Rachel Berger, Concordia University

Fake Foods, Real Struggles: Culinary Nationalism in Interwar India

This paper explores genealogies of food, taste, nutrition and questions of governance in India through attempts to regulate the production and sale of ghee (clarified butter and its mimetic others) in interwar India. It takes as a starting point the ‘ghee wars’ of 1927-9, when Punjab Province pushed to regulate the production of ghee alternatives so as to ensure the quality of the products on offer and regulate the trade in mass-produced food commodities. The idea of food regulation was itself a very new, introduced with the various health acts ratified by the provinces of India in the 1910s and 1920s, but never implemented. As such, the possibility of a reflexive regulatory system brought to the fore a series of questions about the role of the Raj and the power of provincial governance as interwar structures of governance in India took hold: what was the responsibility of the provincial government vis the private lives of the citizen – and especially regarding their embodiment? Was it possible for provincial governments to even attempt to account for – much less regulate – the vast expanse of food production? How could taste and desire be gauged in rational terms, and how could authenticity and fraudulence be measured? What measures of surveillance and discipline could be effectively applied? Finally, and most importunately: could food be governed? This paper uses these questions to examine the unusual debates about clarified butter, its forgeries, and the context of interwar citizenship.

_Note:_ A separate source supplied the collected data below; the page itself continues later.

-- ==== Sys2Proof/Machine/Codec.lean ====
section
/-! DEFINITION. The Digest Codec and the initial state (spec/44_digest_codec.md): commands `ENC`, `DEC`, `INIT`. -/

namespace Sys2Proof.Machine

/-- `ENC`'s data bytes (R173): `encode(H)`, when `H` holds a value. -/
def encData (s : State) : Except FaultCode (List Byte) :=
  if s.hReady then .ok (encodeDigest s.h)
  else .error .sequenceError

/-- The effect of `DEC d` (R172): every count other than 32 is InvalidDigestLength. -/
def decOp (d : List Byte) (s : State) : Except FaultCode State :=
  match digestOperand d with
  | some bytes => .ok (s.loadH (decodeDigest bytes))
  | none => .error .invalidDigestLength

/-- `ENC` (R173): writes nothing. -/
def execEnc (s : State) : Host.Outcome State Fault Refusal :=
  finish s ((encData s).map fun data => (s, data))

/-- `DEC d` (R172). -/
def execDec (d : List Byte) (s : State) : Host.Outcome State Fault Refusal :=
  finishQuiet s (decOp d s)

/-- `INIT` (R171). -/
def execInit (s : State) : Host.Outcome State Fault Refusal :=
  finishQuiet s (.ok (s.loadH IV))

end Sys2Proof.Machine
end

Michelle E. Bloom, University of California, Riverside

Eating to Live: Nourishing the Body and Feeding the Spirit in the Films of Tsai Ming-liang

Malaysian born Taiwanese auteur Tsai Ming-liang focuses on bodily functions in his films, be it urination, sex or eating. In Tsai’s diegetic worlds, humans rarely engage in dialogue and shots minimize spectacle and aesthetic beauty, instead focusing on the everyday. His films also diminish national specificity, and especially that of urban spaces. In such a context, cuisine not surprisingly cedes to food. Indeed, in Stray Dogs (Jiao you, 2013), homeless characters eat whatever is available to them for nourishment, to feed their bodies, for survival. In What Time is it There? (Ni neibian jidian, 2001), food is served not only to the living, but also to the dead. In the context of Buddhism, it is offered and displayed, but not eaten. In both films, Tsai avoids the representation of ingredients and preparation that characterize “food films” and their portrayal of food as a source of pleasure. Instead, he emphasizes food as sustenance in the later film and the spiritual dimensions of food presentation in the earlier one. Like Tsai’s cinematic oeuvre, his conception of food is inflected with the techniques and styles of his adoptive country as it resonates with other Asian culinary traditions, clashes with European and specifically French foodways, and yet defies national (or other) specificity.

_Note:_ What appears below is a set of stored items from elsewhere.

-- ==== Sys2Proof/Machine/HostPort.lean ====
section
/-! DEFINITION. What the outside world can do to the block, between two steps: send command bytes and take response
bytes (spec/30_encoding.md R70, R71, spec/70_reset_and_hazards.md R258, R259) and assert the hardware reset (R250). -/

namespace Sys2Proof.Machine

/-- The host sends bytes: they join the end of the command stream (R70). -/
def State.hostSend (bytes : List Byte) (s : State) : State :=
  { s with cmd := s.cmd ++ bytes }

/-- The host takes the first `n` response bytes (R71), or all there are when there are fewer (log entry 4); the bytes
taken are `s.resp.take n`. -/
def State.hostTake (n : Nat) (s : State) : State :=
  { s with resp := s.resp.drop n }

/-- The host asserts the hardware reset (R250): the next step takes it. -/
def State.assertReset (s : State) : State :=
  { s with resetPending := true }

/-- Nothing is under way: no unexecuted command byte, no response byte the host has not taken, no reset pending. -/
def State.idle (s : State) : Bool :=
  s.cmd.isEmpty && s.resp.isEmpty && !s.resetPending

end Sys2Proof.Machine
end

Yu-jen Chen, National Taiwan Normal University

Co-Author: Pin-tsang Tseng, Institute of Taiwan History, Academia Sinica

The Formation of “National Cuisine”: The Grand Hotel and State Banquets during the Post-War Taiwan

The Grand Hotel (Yuanshan Dafandian) built in 1952 had been a landmark of the Republic of China (ROC). Although belonging to a non-profit foundation, the establishment of the Grand Hotel enjoyed strong support of the government under the eye of Madam Chiang Kai-shek. As its main task was to host state banquets and to accommodate foreign dignitaries during their stays in Taiwan, it was controlled by the Nationalist government, particularly by the Chiang family. In this context, the “Chinese-ness” of the Grand Hotel is remarkable.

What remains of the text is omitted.